PROBLEM DETAILS:
Find "4 ∨ size = 8))" and "decide (f ≠ 0 ∧ 1 ≤ n)" in the records below. Copy the lines holding them and every line between, exactly, and no others.

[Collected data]
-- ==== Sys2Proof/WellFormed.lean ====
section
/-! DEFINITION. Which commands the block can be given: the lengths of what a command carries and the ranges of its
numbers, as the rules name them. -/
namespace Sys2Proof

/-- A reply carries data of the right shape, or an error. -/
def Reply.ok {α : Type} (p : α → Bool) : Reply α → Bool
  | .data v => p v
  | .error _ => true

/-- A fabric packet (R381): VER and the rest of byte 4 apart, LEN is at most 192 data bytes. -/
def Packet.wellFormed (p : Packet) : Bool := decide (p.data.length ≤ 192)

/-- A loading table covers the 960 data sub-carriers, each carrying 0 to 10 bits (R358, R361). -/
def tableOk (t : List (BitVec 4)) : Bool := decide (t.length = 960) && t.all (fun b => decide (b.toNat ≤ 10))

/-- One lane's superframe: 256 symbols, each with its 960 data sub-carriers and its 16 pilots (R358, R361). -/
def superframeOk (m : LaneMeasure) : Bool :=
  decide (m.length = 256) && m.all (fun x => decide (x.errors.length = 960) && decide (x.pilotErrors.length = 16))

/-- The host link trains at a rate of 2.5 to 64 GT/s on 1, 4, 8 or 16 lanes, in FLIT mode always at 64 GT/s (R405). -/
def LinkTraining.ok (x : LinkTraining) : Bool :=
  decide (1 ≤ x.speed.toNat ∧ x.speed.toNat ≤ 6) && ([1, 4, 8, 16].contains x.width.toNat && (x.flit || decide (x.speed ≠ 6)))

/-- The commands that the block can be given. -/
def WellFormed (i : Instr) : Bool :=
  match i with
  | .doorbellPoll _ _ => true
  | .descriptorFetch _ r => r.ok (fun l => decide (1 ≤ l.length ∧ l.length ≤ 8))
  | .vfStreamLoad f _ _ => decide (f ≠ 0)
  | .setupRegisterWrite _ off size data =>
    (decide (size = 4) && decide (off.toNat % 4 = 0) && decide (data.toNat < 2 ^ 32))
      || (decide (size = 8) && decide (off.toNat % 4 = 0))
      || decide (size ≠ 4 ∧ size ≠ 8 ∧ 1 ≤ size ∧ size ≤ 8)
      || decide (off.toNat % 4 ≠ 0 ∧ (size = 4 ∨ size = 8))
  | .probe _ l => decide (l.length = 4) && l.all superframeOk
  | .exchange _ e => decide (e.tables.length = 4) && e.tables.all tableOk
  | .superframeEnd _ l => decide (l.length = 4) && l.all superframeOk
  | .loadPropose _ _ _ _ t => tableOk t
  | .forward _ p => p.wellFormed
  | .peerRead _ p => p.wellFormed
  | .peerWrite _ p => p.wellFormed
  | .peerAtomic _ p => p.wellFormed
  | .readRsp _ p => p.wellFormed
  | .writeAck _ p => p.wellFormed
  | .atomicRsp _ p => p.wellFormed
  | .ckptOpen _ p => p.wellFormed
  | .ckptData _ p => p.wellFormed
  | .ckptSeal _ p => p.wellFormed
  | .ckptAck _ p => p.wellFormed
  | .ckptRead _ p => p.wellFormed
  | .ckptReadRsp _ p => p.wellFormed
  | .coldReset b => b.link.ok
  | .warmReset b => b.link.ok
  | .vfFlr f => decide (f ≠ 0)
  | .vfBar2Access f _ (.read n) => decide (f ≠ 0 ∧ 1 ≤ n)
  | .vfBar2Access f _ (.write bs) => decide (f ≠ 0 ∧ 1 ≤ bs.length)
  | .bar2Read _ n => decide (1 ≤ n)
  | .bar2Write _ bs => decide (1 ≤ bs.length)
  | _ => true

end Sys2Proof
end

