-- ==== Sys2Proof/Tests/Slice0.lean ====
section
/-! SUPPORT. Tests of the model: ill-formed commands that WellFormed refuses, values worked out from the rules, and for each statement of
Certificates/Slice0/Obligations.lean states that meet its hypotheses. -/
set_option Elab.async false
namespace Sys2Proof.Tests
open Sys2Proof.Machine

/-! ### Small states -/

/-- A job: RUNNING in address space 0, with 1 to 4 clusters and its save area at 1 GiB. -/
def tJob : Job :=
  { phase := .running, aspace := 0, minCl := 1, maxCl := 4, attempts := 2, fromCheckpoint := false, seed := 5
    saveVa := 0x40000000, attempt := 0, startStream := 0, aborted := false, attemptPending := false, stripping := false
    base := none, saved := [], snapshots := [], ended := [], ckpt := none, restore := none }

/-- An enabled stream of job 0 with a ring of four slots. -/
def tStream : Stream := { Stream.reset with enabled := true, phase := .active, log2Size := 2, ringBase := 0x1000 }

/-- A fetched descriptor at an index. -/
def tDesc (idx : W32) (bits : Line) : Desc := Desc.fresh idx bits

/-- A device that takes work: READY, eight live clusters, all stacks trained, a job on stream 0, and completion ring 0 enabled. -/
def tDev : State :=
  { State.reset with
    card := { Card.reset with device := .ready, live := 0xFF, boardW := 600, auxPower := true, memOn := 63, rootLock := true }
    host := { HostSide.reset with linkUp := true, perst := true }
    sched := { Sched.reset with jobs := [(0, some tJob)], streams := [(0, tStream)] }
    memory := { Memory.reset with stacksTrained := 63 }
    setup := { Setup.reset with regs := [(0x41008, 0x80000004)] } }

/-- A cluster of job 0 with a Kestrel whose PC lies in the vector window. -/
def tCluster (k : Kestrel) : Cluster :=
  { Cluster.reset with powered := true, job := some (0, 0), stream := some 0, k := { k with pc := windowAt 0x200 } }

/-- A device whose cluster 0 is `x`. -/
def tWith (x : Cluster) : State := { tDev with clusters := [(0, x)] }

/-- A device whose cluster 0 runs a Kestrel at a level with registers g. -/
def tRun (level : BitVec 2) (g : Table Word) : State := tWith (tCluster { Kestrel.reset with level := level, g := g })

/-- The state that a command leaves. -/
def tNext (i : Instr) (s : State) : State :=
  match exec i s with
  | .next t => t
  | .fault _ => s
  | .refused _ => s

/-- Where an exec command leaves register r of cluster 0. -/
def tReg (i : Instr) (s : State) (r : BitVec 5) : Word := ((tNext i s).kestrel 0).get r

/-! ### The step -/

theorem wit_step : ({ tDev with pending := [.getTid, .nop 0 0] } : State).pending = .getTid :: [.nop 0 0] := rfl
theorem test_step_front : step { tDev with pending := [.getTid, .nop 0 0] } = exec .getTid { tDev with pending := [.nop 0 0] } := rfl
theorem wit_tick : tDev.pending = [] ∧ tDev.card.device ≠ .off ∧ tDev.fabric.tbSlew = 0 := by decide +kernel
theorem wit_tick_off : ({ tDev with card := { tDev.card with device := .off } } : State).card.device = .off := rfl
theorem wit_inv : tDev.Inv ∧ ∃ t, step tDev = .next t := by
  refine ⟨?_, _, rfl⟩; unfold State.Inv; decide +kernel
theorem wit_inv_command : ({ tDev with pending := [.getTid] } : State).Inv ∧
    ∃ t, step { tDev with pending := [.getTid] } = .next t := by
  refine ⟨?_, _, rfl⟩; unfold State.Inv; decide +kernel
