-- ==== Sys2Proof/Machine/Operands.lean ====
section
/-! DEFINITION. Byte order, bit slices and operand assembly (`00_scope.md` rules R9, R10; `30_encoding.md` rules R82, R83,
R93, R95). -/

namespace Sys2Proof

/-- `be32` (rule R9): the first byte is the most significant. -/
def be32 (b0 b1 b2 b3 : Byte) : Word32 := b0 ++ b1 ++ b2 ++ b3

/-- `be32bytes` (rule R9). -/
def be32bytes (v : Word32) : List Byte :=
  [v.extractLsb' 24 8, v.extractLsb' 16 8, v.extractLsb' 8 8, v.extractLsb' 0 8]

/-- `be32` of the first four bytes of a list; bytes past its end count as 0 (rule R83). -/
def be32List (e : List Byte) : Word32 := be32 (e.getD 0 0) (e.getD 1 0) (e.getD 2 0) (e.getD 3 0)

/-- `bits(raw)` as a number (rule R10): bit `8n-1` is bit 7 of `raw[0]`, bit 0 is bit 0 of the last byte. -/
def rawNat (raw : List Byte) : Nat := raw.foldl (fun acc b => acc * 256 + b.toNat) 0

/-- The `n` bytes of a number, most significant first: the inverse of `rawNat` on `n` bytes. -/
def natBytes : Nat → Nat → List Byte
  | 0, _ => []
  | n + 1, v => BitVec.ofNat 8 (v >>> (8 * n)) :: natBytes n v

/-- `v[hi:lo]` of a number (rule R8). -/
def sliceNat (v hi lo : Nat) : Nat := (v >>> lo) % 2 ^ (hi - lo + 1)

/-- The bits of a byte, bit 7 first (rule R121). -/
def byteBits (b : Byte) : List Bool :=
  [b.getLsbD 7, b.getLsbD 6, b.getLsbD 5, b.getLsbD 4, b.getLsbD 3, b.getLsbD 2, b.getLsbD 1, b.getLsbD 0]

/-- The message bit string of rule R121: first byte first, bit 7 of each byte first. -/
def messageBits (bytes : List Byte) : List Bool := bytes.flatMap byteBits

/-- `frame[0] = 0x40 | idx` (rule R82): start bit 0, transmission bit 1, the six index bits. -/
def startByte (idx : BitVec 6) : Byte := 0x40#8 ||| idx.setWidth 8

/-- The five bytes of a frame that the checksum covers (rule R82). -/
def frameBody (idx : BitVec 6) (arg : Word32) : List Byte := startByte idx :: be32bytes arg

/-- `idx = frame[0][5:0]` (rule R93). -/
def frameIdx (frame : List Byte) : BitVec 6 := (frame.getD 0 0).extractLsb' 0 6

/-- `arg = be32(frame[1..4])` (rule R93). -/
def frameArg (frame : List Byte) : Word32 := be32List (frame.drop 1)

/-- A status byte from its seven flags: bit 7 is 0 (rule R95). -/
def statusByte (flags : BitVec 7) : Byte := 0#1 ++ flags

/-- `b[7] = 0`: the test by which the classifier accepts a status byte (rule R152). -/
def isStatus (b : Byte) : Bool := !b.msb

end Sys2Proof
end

---

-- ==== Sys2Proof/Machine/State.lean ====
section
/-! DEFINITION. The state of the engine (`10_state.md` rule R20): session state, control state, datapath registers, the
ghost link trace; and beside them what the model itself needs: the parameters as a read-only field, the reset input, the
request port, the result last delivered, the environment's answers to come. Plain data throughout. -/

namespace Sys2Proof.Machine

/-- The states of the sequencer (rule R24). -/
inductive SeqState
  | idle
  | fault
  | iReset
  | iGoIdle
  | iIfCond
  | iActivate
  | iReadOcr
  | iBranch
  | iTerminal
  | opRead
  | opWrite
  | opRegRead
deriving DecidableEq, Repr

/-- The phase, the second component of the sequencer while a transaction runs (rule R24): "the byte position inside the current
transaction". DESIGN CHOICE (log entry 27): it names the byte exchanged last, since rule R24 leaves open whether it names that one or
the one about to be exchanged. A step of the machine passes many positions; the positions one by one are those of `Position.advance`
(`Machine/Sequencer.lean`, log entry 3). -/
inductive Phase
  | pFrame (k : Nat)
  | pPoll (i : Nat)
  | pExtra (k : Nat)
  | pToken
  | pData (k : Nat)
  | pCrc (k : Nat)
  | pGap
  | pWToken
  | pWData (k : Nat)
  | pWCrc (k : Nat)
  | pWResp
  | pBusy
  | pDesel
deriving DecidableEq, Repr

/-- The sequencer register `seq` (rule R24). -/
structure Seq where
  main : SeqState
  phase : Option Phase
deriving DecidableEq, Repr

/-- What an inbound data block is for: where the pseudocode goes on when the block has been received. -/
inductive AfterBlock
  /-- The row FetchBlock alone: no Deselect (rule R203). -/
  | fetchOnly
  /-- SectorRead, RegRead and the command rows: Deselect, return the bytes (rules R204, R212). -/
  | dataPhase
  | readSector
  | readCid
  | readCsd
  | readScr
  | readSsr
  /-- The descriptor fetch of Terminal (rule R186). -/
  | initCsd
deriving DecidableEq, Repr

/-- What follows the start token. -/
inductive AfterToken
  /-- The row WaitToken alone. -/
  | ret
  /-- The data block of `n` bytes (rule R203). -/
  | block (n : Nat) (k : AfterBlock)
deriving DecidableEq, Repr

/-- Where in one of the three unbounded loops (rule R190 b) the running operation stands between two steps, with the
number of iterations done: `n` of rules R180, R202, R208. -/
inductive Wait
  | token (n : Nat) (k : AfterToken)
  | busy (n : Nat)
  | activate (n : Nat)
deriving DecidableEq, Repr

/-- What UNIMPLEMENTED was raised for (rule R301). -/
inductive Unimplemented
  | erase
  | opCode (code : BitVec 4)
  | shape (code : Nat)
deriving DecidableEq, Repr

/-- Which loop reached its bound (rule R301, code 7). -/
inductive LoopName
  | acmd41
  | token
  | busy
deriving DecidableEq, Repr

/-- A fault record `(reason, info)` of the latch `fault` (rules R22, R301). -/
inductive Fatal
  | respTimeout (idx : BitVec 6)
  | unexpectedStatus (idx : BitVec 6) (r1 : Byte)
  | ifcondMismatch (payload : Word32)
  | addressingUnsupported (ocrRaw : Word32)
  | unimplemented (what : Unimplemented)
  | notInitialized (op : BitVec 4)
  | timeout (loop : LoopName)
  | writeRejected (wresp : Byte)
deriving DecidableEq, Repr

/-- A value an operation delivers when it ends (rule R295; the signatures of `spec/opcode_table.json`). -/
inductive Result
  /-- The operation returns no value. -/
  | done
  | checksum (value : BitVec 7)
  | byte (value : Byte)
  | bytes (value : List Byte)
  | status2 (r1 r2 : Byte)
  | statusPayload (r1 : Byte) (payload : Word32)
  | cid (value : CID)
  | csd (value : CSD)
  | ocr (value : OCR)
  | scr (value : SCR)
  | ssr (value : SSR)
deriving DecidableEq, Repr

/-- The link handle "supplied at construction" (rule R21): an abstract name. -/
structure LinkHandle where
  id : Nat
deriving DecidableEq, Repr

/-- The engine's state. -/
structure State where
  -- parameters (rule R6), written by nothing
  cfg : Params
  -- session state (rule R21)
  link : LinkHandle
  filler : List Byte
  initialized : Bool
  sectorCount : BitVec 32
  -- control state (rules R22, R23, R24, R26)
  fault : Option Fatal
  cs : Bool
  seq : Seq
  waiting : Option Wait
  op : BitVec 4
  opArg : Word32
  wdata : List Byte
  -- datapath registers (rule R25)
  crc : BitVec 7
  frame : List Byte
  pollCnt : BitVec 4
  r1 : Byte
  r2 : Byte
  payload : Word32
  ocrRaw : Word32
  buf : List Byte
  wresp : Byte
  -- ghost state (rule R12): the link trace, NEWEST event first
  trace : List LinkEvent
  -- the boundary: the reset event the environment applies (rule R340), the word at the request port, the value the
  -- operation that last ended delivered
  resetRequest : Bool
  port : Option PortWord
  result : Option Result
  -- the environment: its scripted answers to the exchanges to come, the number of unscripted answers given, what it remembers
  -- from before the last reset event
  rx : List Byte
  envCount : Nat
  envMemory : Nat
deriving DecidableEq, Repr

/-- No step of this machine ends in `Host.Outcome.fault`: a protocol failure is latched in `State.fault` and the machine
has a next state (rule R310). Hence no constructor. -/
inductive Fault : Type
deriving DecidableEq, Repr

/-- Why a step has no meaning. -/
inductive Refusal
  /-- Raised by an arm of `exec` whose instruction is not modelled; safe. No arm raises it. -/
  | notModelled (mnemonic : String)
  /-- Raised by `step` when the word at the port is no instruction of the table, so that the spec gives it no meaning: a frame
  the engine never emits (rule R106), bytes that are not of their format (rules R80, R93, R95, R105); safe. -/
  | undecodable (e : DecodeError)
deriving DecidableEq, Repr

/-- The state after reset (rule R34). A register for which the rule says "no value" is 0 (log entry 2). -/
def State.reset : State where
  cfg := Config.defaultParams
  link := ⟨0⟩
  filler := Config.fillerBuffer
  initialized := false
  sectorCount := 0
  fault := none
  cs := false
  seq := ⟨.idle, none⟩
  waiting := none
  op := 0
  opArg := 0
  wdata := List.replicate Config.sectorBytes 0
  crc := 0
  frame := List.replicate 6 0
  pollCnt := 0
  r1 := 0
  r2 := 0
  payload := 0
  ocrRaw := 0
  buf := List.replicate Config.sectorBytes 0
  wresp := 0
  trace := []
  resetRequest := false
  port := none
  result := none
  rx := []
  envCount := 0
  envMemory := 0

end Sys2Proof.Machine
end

ANSWER SPACE:
      || decide (off.toNat % 4 ≠ 0 ∧ (size = 4 ∨ size = 8))
  | .probe _ l => decide (l.length = 4) && l.all superframeOk
  | .exchange _ e => decide (e.tables.length = 4) && e.tables.all tableOk
  | .superframeEnd _ l => decide (l.length = 4) && l.all superframeOk
  | .loadPropose _ _ _ _ t => tableOk t
  | .forward _ p => p.wellFormed
  | .peerRead _ p => p.wellFormed
  | .peerWrite _ p => p.wellFormed
  | .peerAtomic _ p => p.wellFormed
  | .readRsp _ p => p.wellFormed
  | .writeAck _ p => p.wellFormed
  | .atomicRsp _ p => p.wellFormed
  | .ckptOpen _ p => p.wellFormed
  | .ckptData _ p => p.wellFormed
  | .ckptSeal _ p => p.wellFormed
  | .ckptAck _ p => p.wellFormed
  | .ckptRead _ p => p.wellFormed
  | .ckptReadRsp _ p => p.wellFormed
  | .coldReset b => b.link.ok
  | .warmReset b => b.link.ok
  | .vfFlr f => decide (f ≠ 0)
  | .vfBar2Access f _ (.read n) => decide (f ≠ 0 ∧ 1 ≤ n)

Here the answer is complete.